→ **What is expected**
Scan the records below for the line with "if s.since l.at_ < 30000 then s" and the line with "let s := State.commitBuffered 49 s". Repeat those two lines and every line between them exactly, and nothing else.

→ **Dataset excerpts**
/-- AUX_RESTORE (R29, R30): at or above 16.0 V for 10 ms; the loss still runs its course. -/
def opAuxRestore (s : State) : State := s.onSupply fun v => { v with loss := v.loss.map fun l => { l with restored := true } }

/-- Commit up to `n` buffered records (R479, R501); the engine erases a sector before its first slot (R488). -/
def State.commitBuffered : Nat → State → State
  | 0, s => s
  | n + 1, s => State.commitBuffered n (opRecordWrite true true (if s.rcd.buffer.isEmpty then s else opTailSectorErase true s))

/-- The records that stay in the buffer as the Keep domain ends are lost (R479). -/
def Recorder.loseAll (r : Recorder) : Recorder := { (r.buffer.foldl (fun r _ => r.lose) r) with buffer := [] }

/-- A record that the commit engine takes first (R479), when the rate limit lets it in. -/
def State.recordFirst (s : State) (code source p0 : Nat) : State :=
  let n := s.rcd.buffer.length
  let old := s.rcd.buffer
  let b : Buffered := { record := s.stamp code source 5 (w32 p0) 0 0, at_ := s.now, fails := 0, cmd := none }
  s.onRcd fun r =>
    let r := r.present b s.pd2
    if n < r.buffer.length then { r with buffer := b :: old } else r

/-- The key file of a medium, while the module is unclaimed (R455). -/
def State.keyFileOf (s : State) (wake : Bool) (m : Option Medium) : Option (List Byte) :=
  if wake && (s.id.keysOf 1).isEmpty then Medium.key m else none

/-- Does a file on the medium let the loader watch WAKE (R467, R513)? The answer tells whether an update may be armed. -/
def State.watchOf (s : State) (wake : Bool) (m : Option Medium) : Option (Nat × Bool) :=
  if wake && ((Medium.img m).isSome || (s.keyFileOf wake m).isSome) then some (s.now, (Medium.img m).isSome) else none

/-- The channels' held counters are copied to flash (R164, R479, R501). -/
def State.saveCounts (s : State) : State :=
  s.onSw fun w => { w with saved := (Tab.fill 48 ChCounts.reset).mapIdx fun c _ => (w.chans.get c).counts }

/-- RESERVE_END (R29 steps 5 and 6, R479): the lowest AUX in mV, WAKE and the medium as the loader finds them. -/
def opReserveEnd (mv : Nat) (wake : Bool) (m : Option Medium) (s : State) : State :=
  match s.supply.loss with
  | none => s
  | some l =>
    if s.since l.at_ < 30000 then s
    else
      let s := (s.recordFirst 0x0110 0 (min l.lowest mv)).onSupply fun v => { v with loss := none }
      let s := s.onPwr fun p => { p with domains := p.domains.put 2 true }
      let s := State.commitBuffered 49 s
      let t := s.now
      let s := s.onRcd fun r => if l.restored then r.save t else r.loseAll.save t
      let s := (s.onPwr fun p => { p with savedWakes := p.wakeCounts }).saveCounts
      if l.restored && decide (s.pwr.state ≠ .off) then
        let s := s.wakeUp 9 0
        let w := s.watchOf wake m
        let f := s.keyFileOf wake m
        s.onId fun k => { k with watch := w, keyFile := f }
      else s.onPwr fun p => { p with coldDue := true, domains := Tab.fill 10 false, islandUp := (Tab.fill 9 false).put 6 s.side.running, offLatch := false, latched := none }

/-- KEEP_COLD_START (R44, R505, R507, R511): the Keep domain's supply becomes valid without retained state. -/
def opKeepColdStart (wake : Bool) (m : Option Medium) (s : State) : State :=
  let fromOff := s.pwr.offLatch && !s.pwr.coldDue
  if !s.pwr.coldDue && !(fromOff && decide (s.pwr.state = .off)) then s
  else
    let t := s.now
    let s := { s with
      mem := [], supply := Supply.reset, clk := Clock.reset.start t, ccfg := ClockCfg.reset, wt := WarpTime.reset, links := Tab.fill 23 Link.reset
      flt := Faults.reset, cmd := Commands.reset, sw := Switch.resetWith s.sw.saved s.sw.saved 0, drv := Drive.reset.railStart 0
      fld := Field.resetWith s.side, loom := Loom.reset, can := Can.reset, nm := Nm.reset, eth := Eth.reset
      far := Bridge.reset, twin := Twin.reset
      weft := { Wefts.reset with store := s.weft.store, lastRun := s.weft.lastRun, autoTry := true } }
    let s := (if s.side.fed && !s.side.running then s.fieldBegin s.side.fpMv else s).rebase.recorderColdStart
    let sec := s.rcd.opSeconds
    let s := s.onPwr fun p =>
      { Power.reset with
        t1 := p.t1, t2 := p.t2, t3 := p.t3, t4 := p.t4, wakeTimer := p.wakeTimer, srcEn := p.srcEn, savedWakes := p.savedWakes
        wakeCounts := if fromOff then p.savedWakes.upd 0 fun n => satAdd 0xFFFF n 1 else p.savedWakes
        lastSource := if fromOff then 1 else 0, stateLeft := if fromOff then 4 else 0, wakeOpSec := sec, wakeDue := fromOff
        idleSince := t, sleepSince := t, coldDue := false }
    let s := (s.wdtStart fun _ => true).record 0x0001 0 (b2n fromOff) s.rcd.cycles sec
    let s := s.coldAccess
    let s := if fromOff then s.doorEvent else s
    let w := s.watchOf wake m
    let f := s.keyFileOf wake m
    (s.onId fun k =>
      { k with running := none, execRam := [], keyFile := f, loader := false, waiting := false, waitSaid := false, resetAt := some t, armed := none, watch := w, pollAt := 0 }).radioEval

/-! ## Idle -/

/-- The state PWR_ENTER has asked for. -/
def State.forcedTo (s : State) : Option PowerState := s.pwr.forced.map fun f => f.1

/-- IDLE_ENTRY (R495, R496, R502). -/
def opIdleEntry (s : State) : State :=
  let due := decide (s.forcedTo = some .idle) || decide (1000 * s.pwr.t1 ≤ s.since s.pwr.idleSince)
  if s.pwr.state = .run ∧ s.cmd.serving = true ∧ s.pwr.entering = false ∧ s.idleOk none = true ∧ due = true then
    s.onPwr fun p => { p with state := .idle, forced := if decide (p.forced.map (fun f => f.1) = some .idle) then none else p.forced }
  else s

/-- IDLE_EXIT (R496). -/
def opIdleExit (s : State) : State :=
  let t := s.now
  if s.pwr.state = .idle then s.idleWatch.onPwr fun p => { p with state := .run, idleSince := t } else s

/-! ## Sleep -/

/-- A channel at Sleep entry (R159). -/
def State.sleepChan (s : State) (c : ChNo) : State :=
  let x := s.chan c
  if x.cfg.sleepHold && (decide (x.mode = .on) || decide (x.mode = .off)) then
    let t := s.now
    s.onChan c fun x =>
      { x with
        owner := .none, nextReg := none, latched := none, sleepHeld := true
        orphan := some { origin := t, policy := x.cfg.policy, safeValue := x.cfg.safeValue, safeAfter := x.cfg.safeAfter, done := false } }
  else if x.mode = .off then s
  else (s.changeMode c { mode := .off, duty := 0, phase := 0, arg := 0 }).2

/-- The locks that sessions hold end with them (R282, R394). -/
def State.sessionLocks (s : State) : State :=
  s.forEach allFar fun p s => s.onFarPort p fun k => match k.lock with
    | some l => match l.src with
      | .session _ => k.endLock l
      | _ => k
    | none => k

/-- Steps 1 to 3 of R499. -/
def State.sleepBegin (s : State) (forced : Bool) : State :=
  let s := s.haltWeft 3
  let s := s.sessionLocks.resetCommands
  let s := if forced then
      let s := s.onNm fun n => { n with chans := n.chans.mapIdx fun _ c => { c with host := none } }
      let s := s.forEach (allCan.filter fun c => s.nm.cfg.enabled c) fun c s => s.nmEnter c .busSleep
      s.forEach ((List.finRange 2).filter fun p => decide ((s.port p).link = .up)) fun p s =>
        (s.onPort p fun k => { k with link := .requested, asked := true }).send (.tc10Sleep (portNum p))
    else s
  let s := s.forEach allCh fun c s => s.sleepChan c
  let s := s.forEach allAc fun c s => s.acRelease c .orphan
  let s := s.fieldStop FieldSide.asleep
  let s := s.onPwr fun p => { p with entering := true, state := .run }
  s.record 0x0010 0 2 (b2n forced) s.sleepHeld.length

/-- The logic end of the barrier in a switch island that stays powered: no frames, inputs stale, output values 0 (R269). -/
def State.barrierRest (s : State) : State :=
  s.onFld fun f =>
    { f with
      stale := true, values := 0, clear := 0, foClear := 0, queue := [], unsent := [], sentCfg := [], replay := none, down := none, up := none, due := 0
      rxSeq := none }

→ **Answer section**
    if s.since l.at_ < 30000 then s
    else
      let s := (s.recordFirst 0x0110 0 (min l.lowest mv)).onSupply fun v => { v with loss := none }
      let s := s.onPwr fun p => { p with domains := p.domains.put 2 true }
      let s := State.commitBuffered 49 s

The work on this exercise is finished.